Go through the data below and return each line where the string "obtain" appears.
- - - - -
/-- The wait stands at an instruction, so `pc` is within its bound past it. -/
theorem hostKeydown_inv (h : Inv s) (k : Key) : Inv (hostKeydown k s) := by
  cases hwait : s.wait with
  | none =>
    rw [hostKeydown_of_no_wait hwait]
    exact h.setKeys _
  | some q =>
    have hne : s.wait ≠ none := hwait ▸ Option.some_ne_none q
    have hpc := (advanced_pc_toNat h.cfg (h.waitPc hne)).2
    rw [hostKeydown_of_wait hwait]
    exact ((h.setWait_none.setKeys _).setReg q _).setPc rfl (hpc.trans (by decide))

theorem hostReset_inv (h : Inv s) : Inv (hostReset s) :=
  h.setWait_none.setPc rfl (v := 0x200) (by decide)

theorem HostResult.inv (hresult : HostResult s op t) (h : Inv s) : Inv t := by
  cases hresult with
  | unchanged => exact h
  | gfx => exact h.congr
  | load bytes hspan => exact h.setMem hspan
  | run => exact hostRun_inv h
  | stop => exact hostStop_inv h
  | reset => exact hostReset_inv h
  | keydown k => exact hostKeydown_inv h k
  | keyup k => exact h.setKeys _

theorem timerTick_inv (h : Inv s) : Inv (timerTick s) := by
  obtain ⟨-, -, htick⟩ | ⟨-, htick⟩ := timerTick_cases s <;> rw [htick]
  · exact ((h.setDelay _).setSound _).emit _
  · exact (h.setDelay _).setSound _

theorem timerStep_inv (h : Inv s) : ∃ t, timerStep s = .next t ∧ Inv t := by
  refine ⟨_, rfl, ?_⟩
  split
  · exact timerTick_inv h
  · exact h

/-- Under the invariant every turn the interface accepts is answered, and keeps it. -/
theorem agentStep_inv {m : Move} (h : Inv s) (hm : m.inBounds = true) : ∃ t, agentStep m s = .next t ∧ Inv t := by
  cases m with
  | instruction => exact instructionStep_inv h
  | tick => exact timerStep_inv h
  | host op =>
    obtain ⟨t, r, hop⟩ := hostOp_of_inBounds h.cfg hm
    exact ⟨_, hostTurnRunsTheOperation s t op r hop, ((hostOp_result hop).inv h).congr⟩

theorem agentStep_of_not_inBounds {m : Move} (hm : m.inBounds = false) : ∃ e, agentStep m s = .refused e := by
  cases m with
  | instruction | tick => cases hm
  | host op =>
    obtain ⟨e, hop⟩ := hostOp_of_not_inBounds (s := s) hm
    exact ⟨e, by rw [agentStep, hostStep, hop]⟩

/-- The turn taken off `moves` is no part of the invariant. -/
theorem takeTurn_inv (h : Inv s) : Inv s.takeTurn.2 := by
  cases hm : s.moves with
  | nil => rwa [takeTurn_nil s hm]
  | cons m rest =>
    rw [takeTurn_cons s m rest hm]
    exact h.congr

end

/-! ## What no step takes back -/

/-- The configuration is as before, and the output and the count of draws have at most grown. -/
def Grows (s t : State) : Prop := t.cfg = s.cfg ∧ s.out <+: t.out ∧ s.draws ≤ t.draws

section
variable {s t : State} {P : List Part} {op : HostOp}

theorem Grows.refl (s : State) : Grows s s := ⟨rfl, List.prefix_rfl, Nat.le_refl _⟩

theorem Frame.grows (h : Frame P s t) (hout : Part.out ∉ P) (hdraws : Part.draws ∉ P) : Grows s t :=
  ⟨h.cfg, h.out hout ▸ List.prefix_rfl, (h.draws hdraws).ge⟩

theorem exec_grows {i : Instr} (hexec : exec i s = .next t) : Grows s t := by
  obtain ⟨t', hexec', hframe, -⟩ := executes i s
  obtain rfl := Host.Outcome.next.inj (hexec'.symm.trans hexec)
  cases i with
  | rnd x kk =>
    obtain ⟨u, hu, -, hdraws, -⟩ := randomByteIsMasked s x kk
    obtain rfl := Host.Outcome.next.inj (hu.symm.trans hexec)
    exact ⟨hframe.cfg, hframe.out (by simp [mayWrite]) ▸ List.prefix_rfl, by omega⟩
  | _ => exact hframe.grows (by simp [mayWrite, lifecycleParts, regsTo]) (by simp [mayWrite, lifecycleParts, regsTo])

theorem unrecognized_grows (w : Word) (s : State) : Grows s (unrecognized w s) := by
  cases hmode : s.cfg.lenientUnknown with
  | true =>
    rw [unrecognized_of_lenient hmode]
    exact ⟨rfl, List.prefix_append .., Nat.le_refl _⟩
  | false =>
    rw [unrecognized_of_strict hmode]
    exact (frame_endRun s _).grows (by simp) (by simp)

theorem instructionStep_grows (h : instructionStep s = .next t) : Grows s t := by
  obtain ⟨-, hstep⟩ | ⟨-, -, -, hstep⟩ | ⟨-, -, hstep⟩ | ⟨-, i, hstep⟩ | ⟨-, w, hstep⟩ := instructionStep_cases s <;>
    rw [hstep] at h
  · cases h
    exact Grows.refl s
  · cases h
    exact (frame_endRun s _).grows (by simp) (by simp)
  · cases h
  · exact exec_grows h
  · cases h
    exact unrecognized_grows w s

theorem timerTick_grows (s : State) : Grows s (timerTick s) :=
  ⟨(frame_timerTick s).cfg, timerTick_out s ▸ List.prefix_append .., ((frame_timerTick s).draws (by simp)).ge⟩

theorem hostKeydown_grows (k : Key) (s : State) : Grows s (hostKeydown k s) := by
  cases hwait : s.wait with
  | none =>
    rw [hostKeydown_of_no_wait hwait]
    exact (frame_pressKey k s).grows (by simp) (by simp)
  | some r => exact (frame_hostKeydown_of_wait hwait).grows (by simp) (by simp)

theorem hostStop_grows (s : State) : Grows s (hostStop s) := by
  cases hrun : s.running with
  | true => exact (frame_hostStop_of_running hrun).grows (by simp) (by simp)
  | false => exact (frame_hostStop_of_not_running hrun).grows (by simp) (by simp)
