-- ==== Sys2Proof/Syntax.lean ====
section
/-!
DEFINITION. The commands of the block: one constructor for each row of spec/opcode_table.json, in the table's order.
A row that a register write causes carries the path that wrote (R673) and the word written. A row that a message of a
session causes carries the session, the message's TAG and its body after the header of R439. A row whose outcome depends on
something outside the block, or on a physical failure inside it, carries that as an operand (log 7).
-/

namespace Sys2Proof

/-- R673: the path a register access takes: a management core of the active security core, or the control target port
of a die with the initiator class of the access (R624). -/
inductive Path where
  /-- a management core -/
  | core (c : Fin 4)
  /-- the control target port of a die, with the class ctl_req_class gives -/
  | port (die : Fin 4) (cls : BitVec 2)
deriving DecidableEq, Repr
- - - - -
**YOUR RESPONSE:**
  obtain ⟨-, -, htick⟩ | ⟨-, htick⟩ := timerTick_cases s <;> rw [htick]
    obtain ⟨t, r, hop⟩ := hostOp_of_inBounds h.cfg hm
    obtain ⟨e, hop⟩ := hostOp_of_not_inBounds (s := s) hm
  obtain ⟨t', hexec', hframe, -⟩ := executes i s
  obtain rfl := Host.Outcome.next.inj (hexec'.symm.trans hexec)
    obtain ⟨u, hu, -, hdraws, -⟩ := randomByteIsMasked s x kk
    obtain rfl := Host.Outcome.next.inj (hu.symm.trans hexec)
  obtain ⟨-, hstep⟩ | ⟨-, -, -, hstep⟩ | ⟨-, -, hstep⟩ | ⟨-, i, hstep⟩ | ⟨-, w, hstep⟩ := instructionStep_cases s <;>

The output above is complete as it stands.